Through the use of topic modeling, it is possible enumerate over-arching themes. After removing some stop words and modeling the corpus for nine topics (because there are nine articles), the following themes presented themselves and their distribution over the whole issue can be visualized:
topics weights features data 0.89933 data university project research ethical new information 0.23128 information research chatbots chatgpt provided science 0.18005 science recommendation system academic service records 0.14033 data records learning library community japan keenious 0.11057 keenious library tools questions libraries sentiment 0.10152 sentiment analysis beatles articles historical descriptors 0.07133 descriptors metadata fashion costume core term nhgri 0.05405 nhgri archive genome human project documents news 0.04590 news transcripts vtna television collection
When the underlying topic model is supplemented with author metadata values, the underlying model can be pivoted to address the question, "What authors discuss what topics?" From the results we can see that each author discusses something unique, but to some degree, each author discusses the theme of data-university-project-research. For example, Elings discusses data and records:
Modeling the special issue's articles in the form of network graphs is another way to garner what is discussed by whom and to what degree. For example, authors write articles and articles can be described with keywords. These things can be represented as nodes/edges combinations: authors --> articles --> keywords. Similarly, keywords have semantic relationships to other keywords, and those other keywords point to additional keywords: keywords --> keywords --> keywords. When it comes to the former, we can see how many authors discuss shared ideas (the words in the center of the graph), while they also speak to things unique to themselves. When it comes to the later, we can see how the contents of the issue are akin to a spectrum of ideas beginning with information and moving towards analysis.
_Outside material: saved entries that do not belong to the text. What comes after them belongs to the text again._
/-- FaultedCoreIgnoresCycle. -/
theorem witness_faultedIgnores : (stuck []).status = .faulted (.memOutOfRange 0x1000) ∧
    (stuck []).pending = [] ∧ (stuck [.cycle]).pending = .cycle :: [] := by decide
/-- FaultedIsLeftOnlyByInitOrLoad, for a step that leaves FAULTED and for one that does not. -/
theorem witness_faultedIsLeft :
    after (·.status) (step (stuck [.init])) = some .running ∧
    after (·.status) (step (stuck [.tick60])) = some (.faulted (.memOutOfRange 0x1000)) := by decide
/-- InstructionsCompleteOrFaultAsTabulated and PcFollowsTheTable: the last operands without a fault. -/
theorem witness_completes :
    faultRaised (stacked (start 0) 15) (.call 0x300) = none ∧
    faultRaised (stacked (start 0) 1) .ret = none ∧
    faultRaised (start 0 [(3, 15)]) (.skp 3) = none ∧ faultRaised (start 0 [(3, 15)]) (.sknp 3) = none ∧
    faultRaised (startAt 0 [] 0xFFF) (.drw 0 0 1) = none ∧
    faultRaised (startAt 0 [] 0xFFFF) (.drw 0 0 0) = none ∧
    faultRaised (startAt 0 [] 0xFFD) (.ldB 0) = none ∧
    faultRaised (startAt 0 [] 0xFF0) (.storeRegs 15) = none ∧
    faultRaised (startAt 0 [] 0xFF0) (.loadRegs 15) = none := by decide
/-- InstructionsCompleteOrFaultAsTabulated: the first operands with one. -/
theorem witness_faults :
    faultRaised (stacked (start 0) 16) (.call 0x300) = some .stackOverflow ∧
    faultRaised (start 0) .ret = some .stackUnderflow ∧
    faultRaised (start 0 [(3, 16)]) (.skp 3) = some (.keyOutOfRange 16) ∧
    faultRaised (start 0 [(3, 16)]) (.sknp 3) = some (.keyOutOfRange 16) ∧
    faultRaised (startAt 0 [] 0xFFF) (.drw 0 0 2) = some (.memOutOfRange 0x1000) ∧
    faultRaised (startAt 0 [] 0xFFE) (.ldB 0) = some (.memOutOfRange 0x1000) ∧
    faultRaised (startAt 0 [] 0xFF1) (.storeRegs 15) = some (.memOutOfRange 0x1000) ∧
    faultRaised (startAt 0 [] 0x2000) (.loadRegs 0) = some (.memOutOfRange 0x2000) := by decide
/-- StepKeepsInvariant, with something listed in memory and on the display. -/
theorem witness_invariant : StateInv (lit (startAt 0xD011 [] 0x300 [0xFF]) [0, 2047]) ∧
    after (·.pc) (step (lit (startAt 0xD011 [] 0x300 [0xFF]) [0, 2047])) = some 0x202 := by decide
/-- InitResetsEveryPieceOfState, TickDecrementsBothTimers, SetKeySetsOneKey (an index that exists and one
that does not). -/
theorem witness_host :
    (stuck [.init, .cycle]).pending = .init :: [.cycle] ∧ (stuck [.tick60]).pending = .tick60 :: [] ∧
    (stuck [.setKey 15 true]).pending = .setKey 15 true :: [] ∧ 15 < 16 ∧
    (stuck [.setKey 16 true]).pending = .setKey 16 true :: [] ∧ 16 ≤ 16 := by decide
/-- LoadResetsAndPlacesTheProgram: the largest program, the smallest that is too large, and a pending
LOAD. -/
theorem witness_load :
    (List.replicate 0xE00 (0xAA : Byte)).length ≤ 0xE00 ∧ 2 ≤ (List.replicate 0xE00 (0xAA : Byte)).length ∧
    0xE00 < (List.replicate 0xE01 (0xAA : Byte)).length ∧
    (stuck [.load [0x12, 0x00]]).pending = .load [0x12, 0x00] :: [] := by
  refine ⟨?_, ?_, ?_, rfl⟩ <;> rw [List.length_replicate] <;> decide
/-- RedrawTellsThatADisplayInstructionCompleted: a step that sets redraw and one that clears it. -/
theorem witness_redraw : Ready (start 0x00E0) ∧ after (·.redraw) (step (start 0x00E0)) = some true ∧
    Ready { start 0x6000 with redraw := true } ∧
    after (·.redraw) (step { start 0x6000 with redraw := true }) = some false := by decide
/-- RegistersAreWrittenOnlyAsTabulated: Fx65 leaves a register above x. -/
theorem witness_registers : writesReg (.loadRegs 2) 3 = false ∧ writesReg (.addReg 0 1) 2 = false ∧
    after (·.pc) (exec (.loadRegs 2) (startAt 0 [] 0x300)) = some 0x202 := by decide
/-- OtherStateChangesOnlyAsTabulated and OutputsAreReadByNoInstruction: an instruction with none of the
effects completes. -/
theorem witness_effects :
    (effects (.skp 0)).index = false ∧ (effects (.skp 0)).delay = false ∧
    (effects (.skp 0)).sound = false ∧ (effects (.skp 0)).stack = false ∧
    (effects (.skp 0)).display = false ∧ (effects (.skp 0)).draw = false ∧
    (effects (.skp 0)).stored = 0 ∧ after (·.pc) (exec (.skp 0) (start 0)) = some 0x202 := by decide
/-- StoresChangeOnlyTheirBytes: the byte after and the byte before what is stored. -/
theorem witness_stores : Memory.wf defaultFont (startAt 0xF355 [] 0x300).mem ∧
    after (·.pc) (exec (.storeRegs 3) (startAt 0xF355 [] 0x300)) = some 0x202 ∧
    ¬ (baseAddr (startAt 0xF355 [] 0x300) ≤ 0x304 ∧
      0x304 < baseAddr (startAt 0xF355 [] 0x300) + (effects (.storeRegs 3)).stored) ∧
    ¬ (baseAddr (startAt 0xF355 [] 0x300) ≤ 0x2FF ∧
      0x2FF < baseAddr (startAt 0xF355 [] 0x300) + (effects (.storeRegs 3)).stored) := by decide
/-- DrawTogglesTheSpritesPixels: the last row that fits, and the first that does not. -/
theorem witness_draw :
    Display.wf (lit (startAt 0 [] 0xFFF) [0]).disp ∧ Display.binary (lit (startAt 0 [] 0xFFF) [0]).disp ∧
    baseAddr (lit (startAt 0 [] 0xFFF) [0]) + 1 ≤ 0x1000 ∧
    0x1000 < baseAddr (lit (startAt 0 [] 0xFFF) [0]) + 2 := by decide
/-- CallPushesItsAddress, ReturnPopsTheAddress and ReturnGoesAfterTheCall. -/
theorem witness_stack :
    (stacked (start 0) 15).sp.val < 16 ∧ (stacked (start 0) 16).sp.val = 16 ∧
    0 < (stacked (start 0) 1).sp.val ∧ (start 0).sp.val = 0 ∧
    after (·.sp) (exec (.call 0x300) (stacked (start 0) 15)) = some 16 := by decide
/-- SkipsReadingAKey. -/
theorem witness_keys : (readReg (start 0 [(3, 15)]) 3).toNat < 16 ∧
    16 ≤ (readReg (start 0 [(3, 16)]) 3).toNat := by decide
/-- AddSetsTheCarry, SubtractionsSetTheStrictComparison and ShiftsSetTheBitShiftedOut, whose clauses are
for x other than F, and for registers other than x and F. -/
theorem witness_alu : (0 : Reg) ≠ VF ∧ (14 : Reg) ≠ 0 ∧ (14 : Reg) ≠ VF := by decide
/-- DecimalDigitsAreStored. -/
theorem witness_decimal : Memory.wf defaultFont (startAt 0 [] 0xFFD).mem ∧ baseAddr (startAt 0 [] 0xFFD) + 2 < 0x1000 ∧
    0x1000 ≤ baseAddr (startAt 0 [] 0xFFE) + 2 := by decide
/-- RegistersAreStored, RegistersAreLoaded and StoreThenLoadReproducesTheRegisters. -/
theorem witness_blocks : Memory.wf defaultFont (startAt 0 [] 0xFF0).mem ∧
    baseAddr (startAt 0 [] 0xFF0) + (15 : Reg).val < 0x1000 ∧
    0x1000 ≤ baseAddr (startAt 0 [] 0xFF1) + (15 : Reg).val ∧
    after (·.i) (exec (.storeRegs 15) (startAt 0 [] 0xFF0)) = some 0x1000 := by decide
/-- StoreIsSeenByTheNextFetch, at the last word: Fx55 over its second byte only, Fx33 over both. -/
theorem witness_seen :
    Memory.wf defaultFont (placed 0xFFC 0xF055).mem ∧ ((placed 0xFFC 0xF055).pc + 2).toNat ≤ 0xFFE ∧
    baseAddr { placed 0xFFC 0xF055 with i := 0xFFF } + (0 : Reg).val < 0x1000 ∧
    baseAddr { placed 0xFFC 0xF033 with i := 0xFFD } + 2 < 0x1000 := by decide
/-- StepKeepsTheParameterFont, with a FONT that is not the default. -/
theorem witness_font :
    after (fun t => (t.font[79], memByte t 79))
      (step { State.reset with font := Vector.replicate 80 7, pending := [.init] }) = some (7, 7) := by
  decide
/-- WaitTakesAKeyThatIsDown: no key, a key, and a set of two. -/
theorem witness_wait : (∀ k : Fin 16, (start 0).key[k.val]'k.isLt = false) ∧
    (∃ k : Fin 16, (pressed (start 0) 15).key[k.val]'k.isLt = true) ∧
    (9 : Fin 16) ∈ [(3 : Fin 16), 9] ∧ pickKey 1 [(3 : Fin 16), 9] = some 9 := by decide

end Sys2Proof.Tests
end

section
/-! SUPPORT. The decoder's fields as arithmetic on the word (R71, R72), and the statement they settle.
The field itself is the form other proofs simplify to, so these are cited by name and are not simp lemmas. -/

namespace Sys2Proof

theorem fieldT_toNat (op : Word) : (fieldT op).toNat = op.toNat / 4096 := by
  have hword : op.toNat < 16 * 4096 := op.isLt
  calc (fieldT op).toNat = op.toNat / 4096 % 16 := by
        simp [fieldT, BitVec.extractLsb'_toNat, Nat.shiftRight_eq_div_pow]
    _ = op.toNat / 4096 := Nat.mod_eq_of_lt (Nat.div_lt_of_lt_mul (by omega))

theorem fieldX_val (op : Word) : (fieldX op).val = op.toNat / 256 % 16 := by
  simp [fieldX, Nat.shiftRight_eq_div_pow]

theorem fieldY_val (op : Word) : (fieldY op).val = op.toNat / 16 % 16 := by
  simp [fieldY, Nat.shiftRight_eq_div_pow]

theorem fieldN_toNat (op : Word) : (fieldN op).toNat = op.toNat % 16 := by
  simp [fieldN, BitVec.extractLsb'_toNat]

theorem fieldNN_toNat (op : Word) : (fieldNN op).toNat = op.toNat % 256 := by
  simp [fieldNN, BitVec.extractLsb'_toNat]

/-- Zero-extending the twelve address bits to a word keeps their value (R72). -/
theorem fieldNNN_toNat (op : Word) : (fieldNNN op).toNat = op.toNat % 4096 := by
  have hfits : op.toNat % 4096 < 2 ^ 16 := (Nat.mod_lt _ (by decide)).trans (by decide)
  simpa [fieldNNN, BitVec.extractLsb'_toNat] using Nat.mod_eq_of_lt hfits

/-- Settles O3: each field is a shift and a truncation of the word, that is a quotient and a remainder
by powers of two. -/
theorem fieldsAreTheStatedBits : Obligations.FieldsAreTheStatedBits := fun op =>
  ⟨fieldT_toNat op, fieldX_val op, fieldY_val op, fieldN_toNat op, fieldNN_toNat op, fieldNNN_toNat op⟩

end Sys2Proof
end

section
/-! SUPPORT. 1nnn: which words are it, what it does (R74, R141), and the statement they settle. -/

namespace Sys2Proof.Machine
The distant reading garnered a view of the special issue from 30,000 feet, so to speak. More importantly, it highlighted for me a number of words of interest. I call this my lexicon, and these words include: responsible, ethical, artificial intelligence, AI, data, information, science, records, keenious, sentiment, descriptors, nhgri, and news. I now ask myself, "What can I specifically learn about each of these lexicon words? What are they, and what is important about them?" In other words, I want to do some closer reading.
Using a similar sentence extraction technique I queried the corpus for things like "artificial intelligence is" and "ai is", but there were too few results. I broadened my query for sentences merely including the word "intelligence", and after perusing the results, I was not able to point to a definition of artificial intelligence nor AI. Bummer. Can you point me to definitions of such things?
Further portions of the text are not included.